The previous post included a discussion on how to ensure your script will get a valid flow file (namely, returning if session.get() does not return a flow file object). It also illustrated how to use session.putAttribute() to add/update an attribute, and the importance of keeping the latest reference to the flow file object. This post will focus on Groovy code to replace the content of an incoming flow file.

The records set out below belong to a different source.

-- ==== Sys2Proof/Laws/PerInstr.lean ====
section
/-! SUPPORT. Statements made for every instruction, one lemma per constructor. EncodingRow: the word an instruction is
encoded as selects the instruction's own row of the opcode table (30_encoding.md R75), strictly or not (R81). -/

namespace Sys2Proof.Laws

/-- The word of `i` selects the row of `i`. -/
def EncodingRow.Statement (i : Instr) : Prop := ∀ strict, i.selectedBy strict (encode i) = true

/-- A row selected by the high nibble. -/
theorem EncodingRow.highNibble {i : Instr} (hm : ∀ b, i.mask b = 0xF000#16)
    (h : wordXYN (fieldOP (encode i)) 0#4 0#4 0#4 = i.matchBits) : EncodingRow.Statement i := by
  intro strict
  rw [Instr.selectedBy, hm, and_F000, h, beq_self_eq_true]

/-- A row selected by the high and the low nibble. -/
theorem EncodingRow.twoNibbles {i : Instr} (hm : ∀ b, i.mask b = 0xF00F#16)
    (h : wordXYN (fieldOP (encode i)) 0#4 0#4 (fieldN (encode i)) = i.matchBits) : EncodingRow.Statement i := by
  intro strict
  rw [Instr.selectedBy, hm, and_F00F, h, beq_self_eq_true]

/-- A row selected by the high nibble and the low byte. -/
theorem EncodingRow.lowByte {i : Instr} (hm : ∀ b, i.mask b = 0xF0FF#16)
    (h : wordXNN (fieldOP (encode i)) 0#4 (fieldNN (encode i)) = i.matchBits) : EncodingRow.Statement i := by
  intro strict
  rw [Instr.selectedBy, hm, and_F0FF, h, beq_self_eq_true]

theorem EncodingRow.clearScreen : EncodingRow.Statement (.clearScreen) := by
  intro strict; cases strict <;> rfl
theorem EncodingRow.ret : EncodingRow.Statement (.ret) := by
  intro strict; cases strict <;> rfl
theorem EncodingRow.jump (nnn : Address) : EncodingRow.Statement (.jump nnn) :=
  highNibble (fun _ => rfl) (by rw [encode, fieldOP_wordNNN]; rfl)
theorem EncodingRow.call (nnn : Address) : EncodingRow.Statement (.call nnn) :=
  highNibble (fun _ => rfl) (by rw [encode, fieldOP_wordNNN]; rfl)
theorem EncodingRow.skipEqImm (x : Nibble) (nn : Byte) : EncodingRow.Statement (.skipEqImm x nn) :=
  highNibble (fun _ => rfl) (by rw [encode, fieldOP_wordXNN]; rfl)
theorem EncodingRow.skipNeImm (x : Nibble) (nn : Byte) : EncodingRow.Statement (.skipNeImm x nn) :=
  highNibble (fun _ => rfl) (by rw [encode, fieldOP_wordXNN]; rfl)
theorem EncodingRow.skipEqReg (x : Nibble) (y : Nibble) : EncodingRow.Statement (.skipEqReg x y) := by
  intro strict
  cases strict
  · rw [Instr.selectedBy, Instr.mask, if_neg (by decide), and_F000, encode, fieldOP_wordXYN]; rfl
  · rw [Instr.selectedBy, Instr.mask, if_pos rfl, and_F00F, encode, fieldOP_wordXYN, fieldN_wordXYN]; rfl
theorem EncodingRow.loadImm (x : Nibble) (nn : Byte) : EncodingRow.Statement (.loadImm x nn) :=
  highNibble (fun _ => rfl) (by rw [encode, fieldOP_wordXNN]; rfl)
theorem EncodingRow.addImm (x : Nibble) (nn : Byte) : EncodingRow.Statement (.addImm x nn) :=
  highNibble (fun _ => rfl) (by rw [encode, fieldOP_wordXNN]; rfl)
theorem EncodingRow.copy (x : Nibble) (y : Nibble) : EncodingRow.Statement (.copy x y) :=
  twoNibbles (fun _ => rfl) (by rw [encode, fieldOP_wordXYN, fieldN_wordXYN]; rfl)
theorem EncodingRow.or (x : Nibble) (y : Nibble) : EncodingRow.Statement (.or x y) :=
  twoNibbles (fun _ => rfl) (by rw [encode, fieldOP_wordXYN, fieldN_wordXYN]; rfl)
theorem EncodingRow.and (x : Nibble) (y : Nibble) : EncodingRow.Statement (.and x y) :=
  twoNibbles (fun _ => rfl) (by rw [encode, fieldOP_wordXYN, fieldN_wordXYN]; rfl)
theorem EncodingRow.xor (x : Nibble) (y : Nibble) : EncodingRow.Statement (.xor x y) :=
  twoNibbles (fun _ => rfl) (by rw [encode, fieldOP_wordXYN, fieldN_wordXYN]; rfl)
theorem EncodingRow.addReg (x : Nibble) (y : Nibble) : EncodingRow.Statement (.addReg x y) :=
  twoNibbles (fun _ => rfl) (by rw [encode, fieldOP_wordXYN, fieldN_wordXYN]; rfl)
theorem EncodingRow.subReg (x : Nibble) (y : Nibble) : EncodingRow.Statement (.subReg x y) :=
  twoNibbles (fun _ => rfl) (by rw [encode, fieldOP_wordXYN, fieldN_wordXYN]; rfl)
theorem EncodingRow.shiftRight (x : Nibble) (y : Nibble) : EncodingRow.Statement (.shiftRight x y) :=
  twoNibbles (fun _ => rfl) (by rw [encode, fieldOP_wordXYN, fieldN_wordXYN]; rfl)
theorem EncodingRow.subRev (x : Nibble) (y : Nibble) : EncodingRow.Statement (.subRev x y) :=
  twoNibbles (fun _ => rfl) (by rw [encode, fieldOP_wordXYN, fieldN_wordXYN]; rfl)
theorem EncodingRow.shiftLeft (x : Nibble) (y : Nibble) : EncodingRow.Statement (.shiftLeft x y) :=
  twoNibbles (fun _ => rfl) (by rw [encode, fieldOP_wordXYN, fieldN_wordXYN]; rfl)
theorem EncodingRow.skipNeReg (x : Nibble) (y : Nibble) : EncodingRow.Statement (.skipNeReg x y) := by
  intro strict
  cases strict
  · rw [Instr.selectedBy, Instr.mask, if_neg (by decide), and_F000, encode, fieldOP_wordXYN]; rfl
  · rw [Instr.selectedBy, Instr.mask, if_pos rfl, and_F00F, encode, fieldOP_wordXYN, fieldN_wordXYN]; rfl
theorem EncodingRow.loadIndex (nnn : Address) : EncodingRow.Statement (.loadIndex nnn) :=
  highNibble (fun _ => rfl) (by rw [encode, fieldOP_wordNNN]; rfl)
theorem EncodingRow.jumpWithOffset (nnn : Address) : EncodingRow.Statement (.jumpWithOffset nnn) :=
  highNibble (fun _ => rfl) (by rw [encode, fieldOP_wordNNN]; rfl)
theorem EncodingRow.random (x : Nibble) (nn : Byte) : EncodingRow.Statement (.random x nn) :=
  highNibble (fun _ => rfl) (by rw [encode, fieldOP_wordXNN]; rfl)
theorem EncodingRow.draw (x : Nibble) (y : Nibble) (n : Nibble) : EncodingRow.Statement (.draw x y n) :=
  highNibble (fun _ => rfl) (by rw [encode, fieldOP_wordXYN]; rfl)
theorem EncodingRow.skipKeyDown (x : Nibble) : EncodingRow.Statement (.skipKeyDown x) :=
  lowByte (fun _ => rfl) (by rw [encode, fieldOP_wordXNN, fieldNN_wordXNN]; rfl)
theorem EncodingRow.skipKeyUp (x : Nibble) : EncodingRow.Statement (.skipKeyUp x) :=
  lowByte (fun _ => rfl) (by rw [encode, fieldOP_wordXNN, fieldNN_wordXNN]; rfl)
theorem EncodingRow.getDelay (x : Nibble) : EncodingRow.Statement (.getDelay x) :=
  lowByte (fun _ => rfl) (by rw [encode, fieldOP_wordXNN, fieldNN_wordXNN]; rfl)
theorem EncodingRow.waitKey (x : Nibble) : EncodingRow.Statement (.waitKey x) :=
  lowByte (fun _ => rfl) (by rw [encode, fieldOP_wordXNN, fieldNN_wordXNN]; rfl)
theorem EncodingRow.setDelay (x : Nibble) : EncodingRow.Statement (.setDelay x) :=
  lowByte (fun _ => rfl) (by rw [encode, fieldOP_wordXNN, fieldNN_wordXNN]; rfl)
theorem EncodingRow.setSound (x : Nibble) : EncodingRow.Statement (.setSound x) :=
  lowByte (fun _ => rfl) (by rw [encode, fieldOP_wordXNN, fieldNN_wordXNN]; rfl)
theorem EncodingRow.addIndex (x : Nibble) : EncodingRow.Statement (.addIndex x) :=
  lowByte (fun _ => rfl) (by rw [encode, fieldOP_wordXNN, fieldNN_wordXNN]; rfl)
theorem EncodingRow.fontAddr (x : Nibble) : EncodingRow.Statement (.fontAddr x) :=
  lowByte (fun _ => rfl) (by rw [encode, fieldOP_wordXNN, fieldNN_wordXNN]; rfl)
theorem EncodingRow.bcd (x : Nibble) : EncodingRow.Statement (.bcd x) :=
  lowByte (fun _ => rfl) (by rw [encode, fieldOP_wordXNN, fieldNN_wordXNN]; rfl)
theorem EncodingRow.storeRegs (x : Nibble) : EncodingRow.Statement (.storeRegs x) :=
  lowByte (fun _ => rfl) (by rw [encode, fieldOP_wordXNN, fieldNN_wordXNN]; rfl)
theorem EncodingRow.loadRegs (x : Nibble) : EncodingRow.Statement (.loadRegs x) :=
  lowByte (fun _ => rfl) (by rw [encode, fieldOP_wordXNN, fieldNN_wordXNN]; rfl)

end Sys2Proof.Laws
end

A very concise way to replace flow file content (at least in Groovy) is to leverage ProcessSession's write() method that takes a StreamCallback object. The StreamCallback will get an InputStream (from the incoming flow file) and an OutputStream (where the new content should go). The best part is that the StreamCallback interface has a single method, so with Groovy we can just use closure coercion instead of creating an explicit implementation of the interface. Here's what such a skeleton looks like:
flowFile = session.write(flowFile, {inputStream, outputStream -> // Read incoming flow file content with inputStream // ... other stuff... // Write outgoing flow file content with OutputStream } as StreamCallback)

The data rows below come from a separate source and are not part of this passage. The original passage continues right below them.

/-- Settles O14: the machine is built by one record, whose memory is the zeroed one, the loader's other bytes over it and the
image over both; the refusals are the two tests in front of it. -/
theorem resetLoadsTheImage : Obligations.ResetLoadsTheImage := by
  refine fun l s => ⟨fun hfits hinstr hdelay hsound => ?ok, fun hlong => ?tooLong, fun hfits hzero => ?zero⟩
  case ok =>
    refine ⟨resetCore l s, hostReset_ok hfits hinstr hdelay hsound s, rfl, getElem_replicate 0#8, rfl, rfl, rfl, rfl, rfl,
      rfl, rfl, rfl, rfl, fun i hi => launchMemory_image hfits hi, fun a ha => ⟨?listed, ?unlisted⟩, ?fresh, ?kept⟩
    case listed =>
      intro before v after hextra hlast
      refine (launchMemory_outside ha).trans ?_
      rw [hextra]
      exact Memory.get_loadExtra rfl before hlast
    case unlisted => exact fun hnone => (launchMemory_outside ha).trans (Memory.get_loadExtra_ne hnone)
    case fresh =>
      intro hfresh
      simp only [resetCore, hfresh, if_true]
      exact ⟨rfl, rfl, Framebuffer.cell_off, getElem_replicate false, rfl⟩
    case kept => exact fun hkept => by simp [resetCore, hkept]
  case tooLong =>
    have hfit : l.imageFits = false := decide_eq_false (Nat.not_le_of_lt hlong)
    simp [hostCall, hostReset, hfit]
  case zero =>
    have hfit : l.imageFits = true := decide_eq_true hfits
    have hpos : l.config.intervalsPositive = false := by
      simp only [Config.intervalsPositive, Bool.and_eq_false_iff, decide_eq_false_iff_not]
      omega
    simp [hostCall, hostReset, hfit, hpos]

end Sys2Proof.Proofs
end

section
/-! The obligations of 41_cycle.md about a step, and the host's key events of 49_platform.md. -/
namespace Sys2Proof.Proofs

open Sys2Proof Sys2Proof.Machine

/-- Settles O15: a step with no call lined up is a cycle, and a cycle that may fetch runs what it decodes. -/
theorem stepRunsDecodedInstruction : Obligations.StepRunsDecodedInstruction :=
  ⟨fun _ _ hqueue hcrashed hawait hdecode _ =>
    (step_eq_runOneCycle hqueue).trans (runOneCycle_exec hcrashed hawait hdecode),
    fun _ _ _ hqueue => step_eq_hostCall hqueue⟩

/-- Settles O18: the crash latch is tested first, and the answer writes the result only. -/
theorem crashedCycleAnswersOnly : Obligations.CrashedCycleAnswersOnly := by
  intro s hqueue hcrashed
  rw [step_eq_runOneCycle hqueue, runOneCycle_crashed hcrashed]
  exact ⟨_, rfl, rfl, unchanged_setResult s _⟩

theorem unchanged_setAwait (s : State) (k : Option Nibble) : UnchangedExcept [.awaitKey] s (s.setAwait k) := by
  intro p hp
  cases p <;> simp_all [Part.same]

theorem zext8_toNat (k : Nibble) : (zext8 k).toNat = k.toNat := by
  have := k.isLt
  rw [zext8, BitVec.toNat_setWidth, Nat.mod_eq_of_lt (by omega)]

/-- A poll that finds a release stores its key and ends the wait (R123). -/
theorem pollKey_some (k : Nibble) {key : Nibble} {s : State} (h : s.released = some key) :
    pollKey k s = .next ((((s.setReleased none).setReg k (zext8 key)).setAwait none).setResult .ok) := by
  rcases pollKey_cases k s with ⟨hnone, _⟩ | ⟨key', hkey, hp⟩
  · rw [h] at hnone; cases hnone
  · rw [h] at hkey; cases hkey; exact hp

If you need to read the entire flow file into a String (which you should avoid in case you get very large files), you can import org.apache.commons.io.IOUtils and use IOUtils.toString(InputStream, Charset). See the full example below.
My example reads the entire text in, to keep the code simple, but for a real script you might want to look at StreamTokenizer or something else to pull words out one at a time. Once the corpus is read in, the words are split on whitespace and other non-alphanumeric characters, then turned to lowercase to get a more accurate word count (versus capitalization differences, e.g.). The word count map is then updated, then a string output is generated with inject(). This is another place where the code can be more efficient (using map.each() or something), but I was trying to keep the body of the session.write() closure concise. The string output is written to the OutputStream, then after the write() has completed, the filename attribute is set and the file is sent to "success".

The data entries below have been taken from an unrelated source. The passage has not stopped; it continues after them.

-- ==== Sys2Proof/Machine/State.lean ====
section
/-! DEFINITION. The state of the block (rule R63), what surrounds it in the model (the operations the
host has issued and the result of the last one), the reasons a step can stop, and reset. -/

namespace Sys2Proof.Machine

/-- One voice: a tone counter and its level and enables (rules R33 to R39). -/
structure Voice where
  period : Nat
  counter : Nat
  output : Fin 2
  volume : Fin 16
  envelopeEnabled : Bool
  noiseEnabled : Bool
  toneEnabled : Bool
deriving DecidableEq, Repr

/-- The noise generator (rules R40 to R44). -/
structure Noise where
  period : Nat
  counter : Nat
  output : Fin 2
  lfsr : LfsrWord
deriving DecidableEq, Repr

/-- The envelope generator (rules R45 to R51). `phase` is its value between ticks, 0 to 31 (R48):
the transient -1 and 32 of a tick live inside the tick (Machine/Envelope.lean). -/
structure Envelope where
  period : Nat
  counter : Nat
  continueFlag : Bool
  attack : Bool
  alternate : Bool
  hold : Bool
  phase : Fin 32
  output : Fin 32
  holding : Bool
deriving DecidableEq, Repr

/-- The state of the block itself: exactly the state of rule R63 but for the constant `VOL`
(Machine/Mixer.lean) and the configuration `sampleRate` (a field of `State`). -/
structure Block where
  reg : Vector Byte 16
  voice : Vector Voice 3
  noise : Noise
  env : Envelope
deriving DecidableEq, Repr

/-- A sum of volume levels, exactly: the number `(ones + roots * √2) / 256`.
Every entry of the volume table is a whole number of 1/256 or of `√2 / 256` (R230), so every sum is
of this form, and in one way only. -/
structure Level where
  ones : Nat
  roots : Nat
deriving DecidableEq, Repr

/-- The exact real value of a sample (reference semantics, rule R15), given by the sum of R237.
The reals they stand for are `ExactSample.value` of Sys2Proof/Safety.lean. -/
inductive ExactSample where
  /-- Not clipped: `sum / 3 * 0.3` (R238, R240). -/
  | plain (sum : Level)
  /-- Clipped: `(1 - e^(-(sum / 3 - 1))) * 0.3` (R239, R240). -/
  | clipped (sum : Level)
deriving DecidableEq, Repr

/-- A sample under both numeric formats of rule R11: the exact real, and the binary64 number. -/
structure Sample where
  exact : ExactSample
  binary64 : Binary64
deriving DecidableEq, Repr

/-- The errors of rule R270. An error is a result returned to the caller, with no state change
(R273), so it is a reply of a next state and no `Fault`. -/
inductive Error where
  /-- The index is outside 0..15; records the index (R271). -/
  | outOfRange (index : Int)
  /-- The value is outside 0..255 under the strict policy; records the value (R272). -/
  | invalidValue (value : Int)
deriving DecidableEq, Repr

/-- What an operation returns to the host. -/
inductive Reply where
  /-- Success without a result value (R140, R170, R252). -/
  | done
  /-- The byte `readRegister` returns (R175). -/
  | byte (b : Byte)
  /-- The sample `generateSample` returns (R250). -/
  | sample (x : Sample)
  /-- The samples `processSamples` writes to the buffer, in order (R251). -/
  | samples (xs : List Sample)
  /-- The named error (R270). -/
  | error (e : Error)
deriving DecidableEq, Repr

/-- One operation of the host (rule R8), as a command word of rule R112 or as a typed call, whose
arguments are unbounded integers (R116). -/
inductive HostOp where
  | command (w : CommandWord)
  | writeRegister (index value : Int)
  | readRegister (index : Int)
  | reset
  | generateSample
  /-- `processSamples(buffer, count)`, the buffer given by its length (R251). -/
  | processSamples (bufferLength count : Nat)
  /-- `new(sampleRate)` (R252). -/
  | construct (sampleRate : Nat)
deriving DecidableEq, Repr

/-- What the host asks for next: one operation, or two that overlap, which is outside the block's
contract (rules R90 and R283). -/
inductive Request where
  | issue (op : HostOp)
  | overlapping (first second : HostOp)
deriving DecidableEq, Repr

/-- The whole state: the block, its configuration, and its host interface.
`pending` and `reply` are the model's own (notes/assumptions/1.md): the block has no program
counter, and the host's sequence of operations is the program (R55). -/
structure State where
  /-- The state of rule R63. -/
  block : Block
  /-- `sampleRate` (R54). -/
  sampleRate : Nat
  /-- The parameters of rule R11. -/
  config : Config
  /-- The operations the host has issued and the block has not performed yet, oldest first (R8). -/
  pending : List Request
  /-- What the last operation returned, none before the first. -/
  reply : Option Reply
deriving DecidableEq, Repr

/-- No operation of the block stops the machine: its two errors are results (R270, R276), so there
is no fault. -/
inductive Fault where
deriving DecidableEq, Repr

/-- The operations the model gives no meaning (rule R284). Every refusal is safe: the machine stops
where the spec says that nothing is specified. -/
inductive Refusal where
  /-- Raised by no arm of exec: every instruction of the opcode table has its meaning. -/
  | notModelled (mnemonic : String)
  /-- A command word of a reserved kind or with an unused field not 0, raised by the step that reads
  it (R113, R114). Safe. -/
  | reservedCommand (w : CommandWord)
  /-- `processSamples` with a buffer shorter than `count` (R251, D20). Safe. -/
  | shortBuffer (bufferLength count : Nat)
  /-- `new(0)` (R252, D21). Safe. -/
  | zeroSampleRate
  /-- Two operations at once: undefined, and the host's duty to prevent (R90, R283). Safe. -/
  | overlappingOperations
deriving DecidableEq, Repr

/-- A voice after reset (R170). -/
def Voice.reset : Voice :=
  { period := 1, counter := 0, output := 0, volume := 0,
    envelopeEnabled := false, noiseEnabled := false, toneEnabled := true }

/-- The noise generator after reset (R170). -/
def Noise.reset : Noise :=
  { period := 1, counter := 0, output := 0, lfsr := 1 }

/-- The envelope generator after reset (R170). -/
def Envelope.reset : Envelope :=
  { period := 1, counter := 0, continueFlag := false, attack := false, alternate := false,
    hold := false, phase := 0, output := 15, holding := false }

/-- The block after reset (R170, R290). -/
def Block.reset : Block :=
  { reg := #v[0, 0, 0, 0, 0, 0, 0, 0, 0, 0, 0, 0, 0, 0, 0, 0]
    voice := #v[Voice.reset, Voice.reset, Voice.reset]
    noise := Noise.reset
    env := Envelope.reset }

/-- The machine right after construction and reset, with the spec's default parameters, no
operation issued and none performed. Reset gives `sampleRate` no value (R54): 48000 is a DESIGN
CHOICE (notes/assumptions/2.md). -/
def State.reset : State :=
  { block := Block.reset, sampleRate := 48000, config := defaultConfig, pending := [], reply := none }

end Sys2Proof.Machine
end

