-- ==== Sys2Proof/Machine/Operands.lean ====
section
/-! DEFINITION. The numeric fields of the registers, composed from the bank (rules R101 to R110,
R147, R154 and R159). Every field is unsigned and zero-extended (R110). -/

namespace Sys2Proof.Machine

/-- `fine = reg[2k][7:0]` (R101). -/
def toneFine (b : Block) (k : Fin 3) : Byte :=
  match k with
  | 0 => b.readReg 0
  | 1 => b.readReg 2
  | 2 => b.readReg 4

/-- `coarse = reg[2k+1][3:0]` (R102). -/
def toneCoarse (b : Block) (k : Fin 3) : BitVec 4 :=
  match k with
  | 0 => (b.readReg 1).extractLsb' 0 4
  | 1 => (b.readReg 3).extractLsb' 0 4
  | 2 => (b.readReg 5).extractLsb' 0 4

/-- `TonePeriod(k) = max(1, (coarse << 8) | fine)` (R147). -/
def tonePeriod (b : Block) (k : Fin 3) : Nat :=
  max 1 (toneCoarse b k ++ toneFine b k).toNat

/-- `NoisePeriod = max(1, reg[6][4:0] * 2)` (R154). -/
def noisePeriod (b : Block) : Nat :=
  max 1 (((b.readReg 6).extractLsb' 0 5).toNat * 2)

/-- `EnvPeriod = max(1, ((reg[12] << 8) | reg[11]) * 2)` (R159). -/
def envPeriod (b : Block) : Nat :=
  max 1 ((b.readReg 12 ++ b.readReg 11).toNat * 2)

/-- `reg[8 + k]` (R105): the amplitude register of voice `k`. -/
def amplitude (b : Block) (k : Fin 3) : Byte :=
  match k with
  | 0 => b.readReg 8
  | 1 => b.readReg 9
  | 2 => b.readReg 10

/-- `volume = reg[8 + k][3:0]` (R105). -/
def directLevel (b : Block) (k : Fin 3) : Fin 16 :=
  ((amplitude b k).extractLsb' 0 4).toFin

end Sys2Proof.Machine
end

The example code for the ExecuteScript processor is as follows:
import org.apache.commons.io.IOUtils import java.nio.charset.* def flowFile = session.get() if(!flowFile) return flowFile = session.write(flowFile, {inputStream, outputStream -> def wordCount = [:] def tellTaleHeart = IOUtils.toString(inputStream, StandardCharsets.UTF_8) def words = tellTaleHeart.split(/(!|\?|-|\.|\"|:|;|,|\s)+/)*.toLowerCase() words.each { word -> def currentWordCount = wordCount.get(word) if(!currentWordCount) { wordCount.put(word, 1) } else { wordCount.put(word, currentWordCount + 1) } } def outputMapString = wordCount.inject("", {k,v -> k += "${v.key}: ${v.value}\n"}) outputStream.write(outputMapString.getBytes(StandardCharsets.UTF_8)) } as StreamCallback) flowFile = session.putAttribute(flowFile, 'filename', 'telltale_heart_wordcount') session.transfer(flowFile, REL_SUCCESS)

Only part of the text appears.